In part two Karmel remarks that at the time "I don't think it had the kind of impact the later paintings had. It was a bit of a one-off, after which he went back to making smaller paintings. It probably didn't make that much sense to people. They may have been impressed by it, but by itself it didn’t announce a new style. Aesthetically, looking back, we go, 'Aha, this is it. This is when he gets there, even prematurely, and then goes away from it.' I’m guessing other people, including artists, who saw it didn't understand its implications for some time."
Link to Post:
http://mnaves.wordpress.com/2012/07/19/off-the-cuff-and-on-the-money-richard-diebenkorn/
An essay on the achievements of Richard Diebenkorn, republished by Mario Naves on the occasion of the exhibition the exhibition Richard Diebenkorn: The Ocean Park Series, on view at the Corcoran Gallery of Art, Washington D.C. through September 23, 2012.
Naves writes: "Matisse is the crucial source for the Ocean Park pictures. Not a few observers, after visiting the Matisse in Morocco exhibition at MOMA in 1990, remarked upon the similarity of the backdrop for Zorah on the Terrace (1912) to Diebenkorn's paintings.

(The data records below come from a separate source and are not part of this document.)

-- ==== Sys2Proof/Machine/Gauge.lean ====
section
/-! DEFINITION. The gauge and merge stages, spatial resampling and the frame instants of a line (R154–R169),
with the registers of GAUGE and RESAMP that show the live plan. -/

namespace Sys2Proof.Machine

open Sys2Proof

def gauge (d : Dev) (n : Nat) : GaugeSt := Store.get d.gauges GaugeSt.reset n
def setGauge (d : Dev) (n : Nat) (x : GaugeSt) : Dev := { d with gauges := Store.set d.gauges GaugeSt.reset n x }
def frame (d : Dev) (n : Nat) : FrameSt := Store.get d.frames FrameSt.reset n
def setFrame (d : Dev) (n : Nat) (x : FrameSt) : Dev := { d with frames := Store.set d.frames FrameSt.reset n x }

/-! ## The plan -/

/-- The largest TAPS among the enabled slots. -/
def tapsMax (d : Dev) (n : Nat) : Nat :=
  (List.range (slotsN d n)).foldl (fun m s => max m (getL d (pgSlot n s) F.SLOT_TAPS)) 0

/-- The live settings of detector `k`. -/
def detCfg (d : Dev) (n k : Nat) : DetCfg :=
  let p := pgHurdle n
  { en := flagL d p (F.HURDLE_DET_EN k), first := getL d p (F.HURDLE_DET_FIRST k), last := getL d p (F.HURDLE_DET_LAST k),
    th := getL d p (F.HURDLE_DET_TH k), minCh := getL d p (F.HURDLE_MIN_CH k), winK := getL d p (F.HURDLE_WIN_K k),
    maskU := flagL d p (F.HURDLE_MASK_U k) }

/-- The live plan of line `n` as the Frame cluster needs it, from its boundary at tick `start` on. -/
def planNow (d : Dev) (n start : Nat) : PlanRec :=
  let r (f : Fld) : Nat := getL d (pgResamp n) f
  let f (x : Fld) : Nat := getL d (pgFrame n) x
  { id := planId d n, g := getL d (pgGauge n) F.GAUGE_G, mergeK := getL d (pgGauge n) F.GAUGE_MERGE_K,
    div := lv d n F.LINE_MODE == 1, slots := slotsN d n, period := lv d n F.LINE_PERIOD, rate := rateCode d n,
    gi := lv d n F.LINE_GROUP_INDEX, bins := binsLive d n, tmax := tapsMax d n,
    ps := psOf (lv d n F.LINE_PERIOD) (rateCode d n), step := r F.RESAMP_STEP,
    origin := getLS d (pgResamp n) F.RESAMP_ORIGIN, spacing := r F.RESAMP_SPACING,
    channels := r F.RESAMP_CHANNELS, d0 := getLS d (pgResamp n) F.RESAMP_FIBRE_START,
    kind := f F.FRAME_KIND, pscale := f F.FRAME_PSCALE, qcode := f F.FRAME_Q_CODE,
    qEn := f F.FRAME_Q_EN == 1, aEn := f F.FRAME_A_EN == 1, mEn := f F.FRAME_M_EN == 1,
    tEn := flagL d (pgStack n) F.STACK_EN,
    dref := if flagL d (pgStack n) F.STACK_DREF_EN then
      some (getL d (pgStack n) F.STACK_DREF_FIRST, getL d (pgStack n) F.STACK_DREF_LAST) else none,
    dets := (List.range 8).map (detCfg d n), anchor := 65536 * (start : Int), inst0 := 65536 * (start : Int), no0 := 0,
    start := start, ended := none }

/-- The plan with identifier `id`; the live one where it is not kept.
(Log: 90 DEDUCED.) -/
def planOf (d : Dev) (n id : Nat) : PlanRec :=
  ((gauge d n).plans.find? (fun p => p.id == id)).getD (planNow d n d.ticks)

/-- I_m in ticks (R164). -/
def imOf (p : PlanRec) : Nat := if p.div then p.period else p.period / max 1 p.slots

/-- I_out in 2^-16 tick (R165). -/
def ioutOf (p : PlanRec) : Nat := p.step * imOf p

/-- A_DIV (R172). -/
def aDivOf (p : PlanRec) : Nat := cdiv 655360000000 (max 1 (ioutOf p))

/-- Gauge positions. -/
def positionsOf (p : PlanRec) : Nat := p.bins - p.g

/-! ## Spatial resampling (R162, R163) -/

/-- u_j of R162 as a numerator over `uDen`.
(Log: 83 DEDUCED.) -/
def uDen : Nat := 1024 * 2 ^ 28 * cLight
def uNum (p : PlanRec) (j : Nat) : Int :=
  (p.origin + (j * p.spacing : Nat) + p.d0) * ((2 * p.gi * rateHz p.rate : Nat) : Int)
    - ((p.g : Int) * (uDen / 2 : Nat))

/-- i_0 and the phase of channel `j`, for `q` phases.
(Log: 83 DEDUCED.) -/
def indexPhase (q : Nat) (num : Int) (den : Nat) : Int × Nat :=
  let i := fdiv num den
  let ph := (rne ((num - i * (den : Int)) * (q : Int)) den).toNat
  if ph = q then (i + 1, 0) else (i, ph)

/-- The support positions of channel `j`.
(Log: 83 DEDUCED.) -/
def support (p : PlanRec) (j : Nat) : Int × Nat := indexPhase 64 (uNum p j) uDen

/-- The taps `l` with tap `k` adjusted so that they sum to 2^16.
(Log: 82 DEDUCED.) -/
def adjust (l : List Int) (k : Nat) : List Int := l.set k (l.getD k 0 + (65536 - sumI l))

/-- The tap ρ sinc(ρ x) w(x / a) in units of 2^-16, rounded to nearest: ρ = min(1, `rn` / `rd`), x = `xn` / `xd`, and a Kaiser
window of parameter `beta` and half-width a = `hn` / 2 (R162, R166).
(Log: 82 DEDUCED.) -/
def tapOf (beta hn rn rd : Nat) (xn : Int) (xd : Nat) : Int :=
  let (a, b) := if rd ≤ rn then (1, 1) else (rn, rd)
  fxRne 16 (fxMul (fxOf (a : Int) b) (fxMul (fxSinc ((a : Int) * xn) (b * xd)) (fxKaiser beta (2 * xn) (hn * xd))))

/-- The eight taps of phase `ph` (R162): Δz / SPACING as a ratio of integers.
(Log: 82 DEDUCED.) -/
def taps8 (p : PlanRec) (ph : Nat) : List Int :=
  let num := 1024 * cLight * 2 ^ 28
  let den := 2 * p.gi * rateHz p.rate * p.spacing
  adjust ((List.range 8).map (fun t => tapOf 5 9 num den (64 * (t : Int) - 192 - (ph : Int)) 64)) (if ph < 32 then 3 else 4)

/-- The limit of a signed 40-bit value. -/
def sat40 (v : Int) : Int := clampI (-549755813888) 549755813887 v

It is a not adventitious historical rhyme, as Diebenkorn would have been the first to admit. Yet to claim that he did little more than finesse (and fret over) Matisse for almost thirty years is to mistake a profound engagement with tradition for accomplished hackwork. With their pensive harmonies and stoic elegance, the Ocean Park paintings divulge their antecedents without reiterating them... Diebenkorn knew that the hurdle of tradition is not to recapitulate history, but to make tradition speak in a form that is as individual as it is contemporary. He also knew when it needed prodding. By transmuting his forebears into something personal and fresh, Diebenkorn claimed his status as an unapologetic modernist."